АДАПТАЦИОННЫЙ СИНДРОМ – совокупность приспособительных реакций организма человека и животных, носящих общий защитный характер и возникающих в ответ на сильные и продолжительные неблагоприятные воздействия – стрессоры. Понятие было предложено в 1936 г. канадским физиологом Г.Селье.
Селье во множестве экспериментальных исследований на животных установил: наряду с тем, что различные факторы вызывают в организме специфические (соответствующие именно данному фактору) реакции (например, холод вызывает сужение сосудов, посредством чего организм защищает себя от потери тепла; тепло или жар, наоборот, вызывают их расширение и повышение потоотделения, посредством испарения влаги организм охлаждается и т. п.), те же самые факторы вызывают в организме и определенную стереотипную, общую, неспецифическую реакцию, не имеющую отношения к характеру конкретного фактора, являющуюся как бы ответом на требование, предъявляемое этим фактором к способности организма приспосабливаться к внешним условиям. Этот общий, неспецифический сигнал к включению приспособительных возможностей организма и является, собственно, сущностью стресса. Даже не столь важно, является ли фактор или ситуация, воздействующие на организм, приятными или неприятными, существен лишь факт, что они предъявляют требования к приспособительным возможностям организма.
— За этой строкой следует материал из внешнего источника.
/-! ### SCRUB span, 0x900000 – 0x97FFFF (R31) -/

/-- SCRUB_CTL: R334, 11_stacked_cache_and_scrubbing.md. -/
def Reg.SCRUB_CTL : Nat := 0x900000
def Fld.SCRUB_CTL_GO : Field := ⟨31, 31, .wo⟩
def Fld.SCRUB_CTL_CANCEL : Field := ⟨30, 30, .wo⟩
def Fld.SCRUB_CTL_KIND : Field := ⟨1, 0, .rw⟩
/-- SCRUB_STATUS: R334, 11_stacked_cache_and_scrubbing.md. -/
def Reg.SCRUB_STATUS : Nat := 0x900004
def Fld.SCRUB_STATUS_BUSY : Field := ⟨31, 31, .ro⟩
def Fld.SCRUB_STATUS_DONE : Field := ⟨30, 30, .w1c⟩
def Fld.SCRUB_STATUS_OUTCOME : Field := ⟨19, 16, .ro⟩
/-- SCRUB_BASE_LO: R334, 11_stacked_cache_and_scrubbing.md. -/
def Reg.SCRUB_BASE_LO : Nat := 0x900008
def Fld.SCRUB_BASE_LO_ADDR : Field := ⟨31, 8, .rw⟩
/-- SCRUB_BASE_HI: R334, 11_stacked_cache_and_scrubbing.md. -/
def Reg.SCRUB_BASE_HI : Nat := 0x90000C
def Fld.SCRUB_BASE_HI_ADDR : Field := ⟨15, 0, .rw⟩
/-- SCRUB_LEN: R334, 11_stacked_cache_and_scrubbing.md. -/
def Reg.SCRUB_LEN : Nat := 0x900010
def Fld.SCRUB_LEN_LINES : Field := ⟨31, 0, .rw⟩
/-- SCRUB_PROGRESS: R334, 11_stacked_cache_and_scrubbing.md. -/
def Reg.SCRUB_PROGRESS : Nat := 0x900014
def Fld.SCRUB_PROGRESS_LINES : Field := ⟨31, 0, .ro⟩
/-- SCRUB_INT_STATUS: R334, 11_stacked_cache_and_scrubbing.md. -/
def Reg.SCRUB_INT_STATUS : Nat := 0x900018
def Fld.SCRUB_INT_STATUS_UNCORR : Field := ⟨1, 1, .w1c⟩
def Fld.SCRUB_INT_STATUS_DONE : Field := ⟨0, 0, .w1c⟩
/-- SCRUB_INT_EN: R334, 11_stacked_cache_and_scrubbing.md. -/
def Reg.SCRUB_INT_EN : Nat := 0x90001C
def Fld.SCRUB_INT_EN_UNCORR : Field := ⟨1, 1, .rw⟩
def Fld.SCRUB_INT_EN_DONE : Field := ⟨0, 0, .rw⟩
/-- SCRUB_SUM_CORR: R334, 11_stacked_cache_and_scrubbing.md. -/
def Reg.SCRUB_SUM_CORR : Nat := 0x900020
def Fld.SCRUB_SUM_CORR_COUNT : Field := ⟨31, 0, .ro⟩
/-- SCRUB_SUM_UNCORR: R334, 11_stacked_cache_and_scrubbing.md. -/
def Reg.SCRUB_SUM_UNCORR : Nat := 0x900024
def Fld.SCRUB_SUM_UNCORR_COUNT : Field := ⟨31, 0, .ro⟩
/-- SCRUB_SUM_STAMPED: R334, 11_stacked_cache_and_scrubbing.md. -/
def Reg.SCRUB_SUM_STAMPED : Nat := 0x900028
def Fld.SCRUB_SUM_STAMPED_COUNT : Field := ⟨31, 0, .ro⟩
/-- SCRUB_SUM_SKIPPED: R334, 11_stacked_cache_and_scrubbing.md. -/
def Reg.SCRUB_SUM_SKIPPED : Nat := 0x90002C
def Fld.SCRUB_SUM_SKIPPED_COUNT : Field := ⟨31, 0, .ro⟩
/-- SCRUB_SUM_LOGGED: R334, 11_stacked_cache_and_scrubbing.md. -/
def Reg.SCRUB_SUM_LOGGED : Nat := 0x900030
def Fld.SCRUB_SUM_LOGGED_COUNT : Field := ⟨4, 0, .ro⟩
/-- SCRUB_FIRST_LO: R334, 11_stacked_cache_and_scrubbing.md. -/
def Reg.SCRUB_FIRST_LO : Nat := 0x900038
def Fld.SCRUB_FIRST_LO_ADDR : Field := ⟨31, 0, .ro⟩
/-- SCRUB_FIRST_HI: R334, 11_stacked_cache_and_scrubbing.md. -/
def Reg.SCRUB_FIRST_HI : Nat := 0x90003C
def Fld.SCRUB_FIRST_HI_ADDR : Field := ⟨15, 0, .ro⟩
/-- SCRUB_LAST_LO: R334, 11_stacked_cache_and_scrubbing.md. -/
def Reg.SCRUB_LAST_LO : Nat := 0x900040
def Fld.SCRUB_LAST_LO_ADDR : Field := ⟨31, 0, .ro⟩
/-- SCRUB_LAST_HI: R334, 11_stacked_cache_and_scrubbing.md. -/
def Reg.SCRUB_LAST_HI : Nat := 0x900044
def Fld.SCRUB_LAST_HI_ADDR : Field := ⟨15, 0, .ro⟩
/-- SCRUB_LOG_LO(k): R334, 11_stacked_cache_and_scrubbing.md. -/
def Reg.SCRUB_LOG_LO (k : Nat) : Nat := 0x900080 + 0x8 * k
def Fld.SCRUB_LOG_LO_ADDR : Field := ⟨31, 0, .ro⟩
/-- SCRUB_LOG_HI(k): R334, 11_stacked_cache_and_scrubbing.md. -/
def Reg.SCRUB_LOG_HI (k : Nat) : Nat := 0x900084 + 0x8 * k
def Fld.SCRUB_LOG_HI_ADDR : Field := ⟨15, 0, .ro⟩

/-- Rows of the SCRUB span, part 0. -/
def rowsSCRUB0 : List RegRow := [
  ⟨0x900000, [], 0x0, [Fld.SCRUB_CTL_GO, Fld.SCRUB_CTL_CANCEL, Fld.SCRUB_CTL_KIND]⟩,
  ⟨0x900004, [], 0x0, [Fld.SCRUB_STATUS_BUSY, Fld.SCRUB_STATUS_DONE, Fld.SCRUB_STATUS_OUTCOME]⟩,
  ⟨0x900008, [], 0x0, [Fld.SCRUB_BASE_LO_ADDR]⟩,
  ⟨0x90000C, [], 0x0, [Fld.SCRUB_BASE_HI_ADDR]⟩,
  ⟨0x900010, [], 0x0, [Fld.SCRUB_LEN_LINES]⟩,
  ⟨0x900014, [], 0x0, [Fld.SCRUB_PROGRESS_LINES]⟩,
  ⟨0x900018, [], 0x0, [Fld.SCRUB_INT_STATUS_UNCORR, Fld.SCRUB_INT_STATUS_DONE]⟩,
  ⟨0x90001C, [], 0x0, [Fld.SCRUB_INT_EN_UNCORR, Fld.SCRUB_INT_EN_DONE]⟩,
  ⟨0x900020, [], 0x0, [Fld.SCRUB_SUM_CORR_COUNT]⟩,
  ⟨0x900024, [], 0x0, [Fld.SCRUB_SUM_UNCORR_COUNT]⟩,
  ⟨0x900028, [], 0x0, [Fld.SCRUB_SUM_STAMPED_COUNT]⟩,
  ⟨0x90002C, [], 0x0, [Fld.SCRUB_SUM_SKIPPED_COUNT]⟩]
/-- Rows of the SCRUB span, part 1. -/
def rowsSCRUB1 : List RegRow := [
  ⟨0x900030, [], 0x0, [Fld.SCRUB_SUM_LOGGED_COUNT]⟩,
  ⟨0x900038, [], 0x0, [Fld.SCRUB_FIRST_LO_ADDR]⟩,
  ⟨0x90003C, [], 0x0, [Fld.SCRUB_FIRST_HI_ADDR]⟩,
  ⟨0x900040, [], 0x0, [Fld.SCRUB_LAST_LO_ADDR]⟩,
  ⟨0x900044, [], 0x0, [Fld.SCRUB_LAST_HI_ADDR]⟩,
  ⟨0x900080, [(16, 0x8)], 0x0, [Fld.SCRUB_LOG_LO_ADDR]⟩,
  ⟨0x900084, [(16, 0x8)], 0x0, [Fld.SCRUB_LOG_HI_ADDR]⟩]
def rowsSCRUB : List RegRow := rowsSCRUB0 ++ rowsSCRUB1

/-- The spans of R31 with their registers: first offset, first offset above, rows. -/
def regSpans : List (Nat × Nat × List RegRow) := [
  (0x0, 0x10000, rowsDEV),
  (0x10000, 0x20000, rowsCLK),
  (0x20000, 0x30000, rowsPWR),
  (0x30000, 0x40000, rowsRST),
  (0x40000, 0x80000, rowsCFG),
  (0x80000, 0xA0000, rowsPLANE),
  (0x100000, 0x180000, rowsTALLY),
  (0x180000, 0x1C0000, rowsENG),
  (0x200000, 0x280000, rowsSCR),
  (0x280000, 0x380000, rowsNOC),
  (0x380000, 0x400000, rowsSTAT),
  (0x400000, 0x480000, rowsCACHE),
  (0x480000, 0x500000, rowsEMC),
  (0x500000, 0x580000, rowsXTS),
  (0x580000, 0x600000, rowsLANE),
  (0x600000, 0x680000, rowsHOST),
  (0x680000, 0x700000, rowsPIN),
  (0x700000, 0x780000, rowsTRIG),
  (0x780000, 0x800000, rowsSTACK),
  (0x800000, 0x900000, rowsALINK),
  (0x900000, 0x980000, rowsSCRUB)]

/-- Whether the byte distance `d` from a row's base is the distance of one of its registers. -/
def dimsCover : List (Nat × Nat) → Nat → Bool
  | [], d => d == 0
  | (n, st) :: ds, d => decide (d / st < n) && dimsCover ds (d % st)

/-- Whether offset `a` is a register of the row. -/
def RegRow.covers (r : RegRow) (a : Nat) : Bool :=
  decide (r.base ≤ a) && dimsCover r.dims (a - r.base)

/-- The registers of the span that holds offset `a`; none outside every span. -/
def spanRows (a : Nat) : List (Nat × Nat × List RegRow) → List RegRow
  | [] => []
  | (lo, hi, rows) :: t => if lo ≤ a ∧ a < hi then rows else spanRows a t

/-- Whether offset `a` lies in the statistics leaf of an SRC code that R256 reserves (R282). -/
def reservedLeaf (a : Nat) : Bool :=
  let c := (a - 0x390000) / 0x40
  decide (0x390000 ≤ a ∧ c < 0x100) && (c == 0xC7 || decide (0xCC ≤ c ∧ c ≤ 0xCF) || decide (0xE0 ≤ c))

/-- The row of the register at offset `a`; none where the offset is reserved or outside every span. -/
def regRowAt (a : Nat) : Option RegRow := if reservedLeaf a then none else (spanRows a regSpans).find? (fun r => r.covers a)

/-- Whether offset `a` lies inside a control span (R31). -/
def inControlSpan (a : Nat) : Bool := regSpans.any (fun p => decide (p.1 ≤ a ∧ a < p.2.1))

/-- The word that the register at offset `a` holds after reset: the row's, but for the registers whose reset
the spec gives by index (ENG_CTL and ENG_BOOT_ADDR of engine 0, R234; CACHE_WAY_CFG of way 15, R314).
A field whose reset the spec gives as X, fuse, strap, store or ledger starts at zero here: log entry 5. -/
def resetWord (a : Nat) : BitVec 32 :=
  if a = Reg.ENG_CTL 0 then 1
  else if a = Reg.ENG_BOOT_ADDR 0 then 0x10000
  else if a = Reg.CACHE_WAY_CFG 15 then 1
  else match regRowAt a with
    | some r => BitVec.ofNat 32 r.reset
    | none => 0

end Sys2Proof.Machine
end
Общий адаптационный синдром включает, по Селье, три фазы или состояния.
В первой из них происходит реакция, которая как бы «по тревоге» приводит в состояние готовности и активности все энергетические ресурсы, призванные обеспечить выживание и сохранить устойчивость организма даже ценой того, что это нанесет ему временный ущерб. Ответная реакция организма на сигнал тревоги включается автоматически, стереотипно и поэтому необязательно всегда соответствует необходимости.
В случае хронического, длительного действия перегрузки наступает вторая фаза – состояние определенной устойчивости, сопротивления, в котором первичные патологические проявления утихают и организм адаптируется к нагрузке, становясь к ней или к другим, совершенно иным нагрузкам даже более устойчивым по сравнению с другими, не испытавшими пока перегрузок организмами.
На третьей фазе происходит истощение приспособительных возможностей, болезненные проявления возобновляются, становятся необратимыми и могут привести к катастрофе.
Раздражители, вызывающие общий адаптационный синдром, вызываются стрессорами и в основном делятся на физические и психические (например: страх, гнев, печаль, душевное страдание, одиночество, а также радость, восторг или любое сильное психическое возбуждение). Правда, этим вторым сам Селье сначала не уделял внимания, и только новые исследователи впоследствии указали на их, пожалуй, решающее значение во всей концепции стресса.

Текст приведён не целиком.